Vous devez comprendre [l’autisme] en terme de profil des forces et des vulnérabilités d’une personne, a déclaré.

McPartland 

Les chercheurs ont analysé les réponses des parents à un questionnaire comportant 12 items, le Child and Adolescent Symptom Inventory afin de voir s’il existait un profil type chez les personnes autistes. Il y a eu 3825 réponses concernant des enfants et adolescents âgés de 8 à 22 ans. Sur l’ensemble des participants, 1043 ont un diagnostic d’autisme. Les autres enfants et adolescents ont une déficience intellectuelle ou d’autres conditions psychiatriques.

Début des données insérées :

/-- Every effect keeps the law of holding. -/
theorem effect_holdingLaw {c : Instr} {s t : State} (hw : workLaw s) (hs : holdingLaw s) (h : Effect c s t) :
    holdingLaw t := by
  have K := workAndHolding_keptByRequests
  have keep {t : State} (hc : t.channels = s.channels) (hl : t.lot = s.lot) : holdingLaw t := holdingLaw_congr hs hc hl
  have disposed {x : State} {i : Site} (hx : holdingLaw x) : holdingLaw (dispose x i) :=
    holdingLaw_of_turn hx (dispose_sitesElse x i) (by simp) (dispose_turn x i)
  cases h with
  | powerOnReset => exact holdingLaw_of_reset rfl (.of_none rfl (fun _ => rfl) rfl)
  | startupEnd =>
    refine (K.examineIfPending ?_).2
    rw [startedUp_eq]
    exact ⟨workLaw_congr hw rfl rfl rfl, keep rfl rfl⟩
  | softReset order => exact softlyReset_holdingLaw hw hs order
  | softResetEnd =>
    refine (K.examineIfPending ?_).2
    rw [softResetEnded_eq]
    exact ⟨workLaw_congr hw rfl rfl rfl, keep rfl rfl⟩
  | notify => exact (K.notifyUnit ⟨hw, hs⟩).2
  | request => exact (K.reexamine (K.carryOut ⟨hw, hs⟩ _)).2
  | fall => exact takeFall_holdingLaw (s := { s with contactLine := false }) hw hs
  | settleExpiry m hset =>
    have hlatched : workAndHolding (latch s m.contactSense) := ⟨workLaw_congr hw rfl rfl rfl, keep rfl rfl⟩
    obtain ⟨hw', hs'⟩ := K.notifyUnit hlatched
    exact considerFrame_holdingLaw hw' hs' (by rw [notifyUnit_touchdown_state]; exact hset) _
  | siteDone _ ha => exact siteDone_holdingLaw hs ha
  | frameDone _ ha _ hd =>
    have hleft := leaveActive_workLaw (siteDone_workLaw hw ha) hd
    exact (K.finishFrame ⟨hleft, leaveActive_holdingLaw (siteDone_holdingLaw hs ha)⟩ fun {x} hx =>
      ⟨workLaw_congr (s := x) hx.1 rfl rfl rfl, holdingLaw_congr (s := x) hx.2 rfl rfl⟩).2
  | interruptionIgnored i =>
    refine holdingLaw_of_keeps hs (modifyChannel_sitesElse s i _) rfl (by rw [channelOf_modifyChannel]) ?_
    rw [channelOf_modifyChannel]
    exact indexFits_congr (hs.1 i) rfl rfl rfl
  | @interruptionDisposes i reason => exact disposed (takeInterruption_holdingLaw hs i reason)
  | @interruptionAbandons i reason =>
    exact disposed (holdingLaw_congr (takeInterruption_holdingLaw hs i reason) rfl rfl)
  | @interruptionAwaitsClaim i reason => exact takeInterruption_holdingLaw hs i reason
  | @interruptionWithdraws i reason _ a ha =>
    simp only [List.mem_cons, Prod.mk.injEq, List.not_mem_nil, or_false] at ha
    refine setActivity_holdingLaw (takeInterruption_holdingLaw hs i reason) ?_ ?_
    · rw [takeInterruption_activity]
      rcases ha with ⟨h1, rfl⟩ | ⟨h1, rfl⟩ | ⟨h1, rfl⟩ <;> simp [h1, freeOfIndex]
    · rcases ha with ⟨h1, rfl⟩ | ⟨h1, rfl⟩ | ⟨h1, rfl⟩ <;> simp [freeOfIndex]
  | @freshGranted i n _ ha hl hn _ ht =>
    obtain ⟨u, rfl, ht⟩ := ht
    obtain ⟨rfl, heq⟩ := afterFreshClaim_of_granted hn
    have hi : freshIndices s i = none := freshIndex_of_unbound ((hs.1 i).1 (.inr (.inl ha)))
    refine claimed_holdingLaw hs (.inr (.inl ha)) ?_ ?_ ?_ ht
    · rfl
    · rfl
    · rw [heq]
      exact (holdingLaw_iff.mp hs).2.grant hi
  | @resumeGranted i _ ha hl n hn _ ht =>
    obtain ⟨u, rfl, ht⟩ := ht
    have hi : freshIndices s i = none := freshIndex_of_unbound ((hs.1 i).1 (.inr (.inr (.inl ha))))
    have hf : Function.update (freshIndices s) i none = freshIndices s := by
      rw [← hi, Function.update_eq_self]
    refine claimed_holdingLaw hs (.inr (.inr (.inl ha))) ?_ ?_ ?_ ht
    · rfl
    · rfl
    · have := (holdingLaw_iff.mp hs).2.updateEntry n (g := fun e => { e with claimedBy := some i }) fun _ => rfl
      rw [← hf] at this
      exact this
  | @freshRefused i _ ha _ _ ht =>
    obtain rfl | ⟨o, rfl⟩ := ht
    · exact disposed hs
    · exact holdingLaw_of_turn hs (endDie_sitesElse s i _ _) (by simp) (endDie_turn _ _ fun h => h.1 (.inr (.inl ha)))
  | @resumeRefused i _ ha _ _ ht =>
    have hb (h : indexFitsActivity (channelOf s i)) : (channelOf s i).bound = none := h.1 (.inr (.inr (.inl ha)))
    obtain rfl | rfl | ⟨g, rfl⟩ := ht
    · exact disposed hs
    · exact holdingLaw_of_turn hs (notListed_sitesElse s i) (by simp) (notListed_turn hb)
    · refine holdingLaw_of_turn hs (sitesElse_trans (modifyChannel_sitesElse s i _) (endDie_sitesElse _ i _ _)) (by simp) ?_
      exact endDie_figures_turn g _ _ hb
  | report _ ha => exact takeReport_holdingLaw hs ha
  | @keyRequest i b _ ha =>
    refine setActivity_holdingLaw (holdingLaw_congr hs rfl rfl) ?_ (by simp [freeOfIndex])
    rw [channelOf_setDerivation, ha]
    simp [freeOfIndex]
  | @keyDelivered i k _ ha =>
    have hcomputed : holdingLaw (setDerivation s (beginNextKey s.lot s.derivation)) := holdingLaw_congr hs rfl rfl
    rcases takeKey_turn (s := setDerivation s (beginNextKey s.lot s.derivation)) ha k with ht | ht
    · exact holdingLaw_of_turn hcomputed (takeKey_sitesElse _ i k) (by simp) ht
    · rw [ht]
      exact hcomputed
  | keyWithdrawal => exact disposed (holdingLaw_congr hs rfl rfl)
  | slotGranted => exact holdingLaw_of_slotSteps hs (grant_slotSteps s _ _) (by simp)
  | slotAwaited ha =>
    refine setActivity_holdingLaw (holdingLaw_congr hs rfl rfl) ?_ (by simp [freeOfIndex])
    rw [channelOf_setRail, ha]
    simp [freeOfIndex]
  | slotWithdrawal => exact disposed (holdingLaw_congr hs rfl rfl)
  | @pulseEnd i =>
    have hstopped : holdingLaw (stopPulse s i) := holdingLaw_of_slotSteps hs (stopPulse_slotSteps s i) (by simp)
    refine holdingLaw_of_slotSteps ?_ (scan_slotSteps _) (by simp)
    split
    next ha =>
      refine setActivity_holdingLaw hstopped ?_ (by simp [freeOfIndex, scanTasks])
      have hact : (channelOf (stopPulse s i) i).activity = .pulsing := by simp [stopPulse, channelOf_setMirror, ha]
      rw [hact]
      simp [freeOfIndex]
    · exact hstopped
  | @pulseCut i =>
    refine disposed (holdingLaw_of_slotSteps ?_ (scan_slotSteps _) (by simp))
    exact holdingLaw_of_slotSteps hs (stopPulse_slotSteps s i) (by simp)
  | cutFindsNone => exact disposed hs
  | readingDecides v =>
    exact holdingLaw_of_slotSteps (s := { s with reading := limitReading v.output }) hs (decideHold_slotSteps _) (by simp)
  | readingFrees v =>
    exact holdingLaw_of_slotSteps (s := { s with reading := limitReading v.output }) hs (decideHold_slotSteps _) (by simp)
  | exchangeRequest => exact takeExchange_holdingLaw hs _
  | exchangeStarts ha => exact takeExchange_holdingLaw (lotCheck_holdingLaw hs ha) _
  | response bytes => exact holdingLaw_of_goes hs (judgeResponse_goes s _ _ bytes) (by simp)
  | timeout i =>
    refine holdingLaw_of_goes (holdingLaw_congr hs rfl rfl) (failSending_goes (countOn s i _) i false) (by simp)
  | _ => exact keep (by simp [clearAttention]) (by simp [clearAttention])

L’équipe a ensuite ressemblé les réponses qui semblaient être de même nature. Par exemple ils ont mis dans la même catégorie les enfants et adolescents qui avaient une manière inhabituelle de se lier aux autres et ceux qui ont des difficultés à jouer avec les autres. Mais ils ont mis dans une autre catégorie les enfants qui parlaient d’une étrange manière, car ce comportement n’est pas de même nature que les difficultés précédemment évoquées. Un profil type chez les personnes autistes semble donc se dégager de cette étude.

L’analyse suggère que les traits d’une catégorie, tels que la communication, ont tendance à se regrouper plutôt qu’à ceux des deux autres catégories. Cette tendance est vraie pour l’autisme et pour d’autres conditions, y compris le trouble d’hyperactivité avec déficit de l’attention et les troubles d’apprentissage. Les chercheurs ont confirmé la tendance dans un autre groupe de 2 503 enfants référés pour des troubles psychiatriques.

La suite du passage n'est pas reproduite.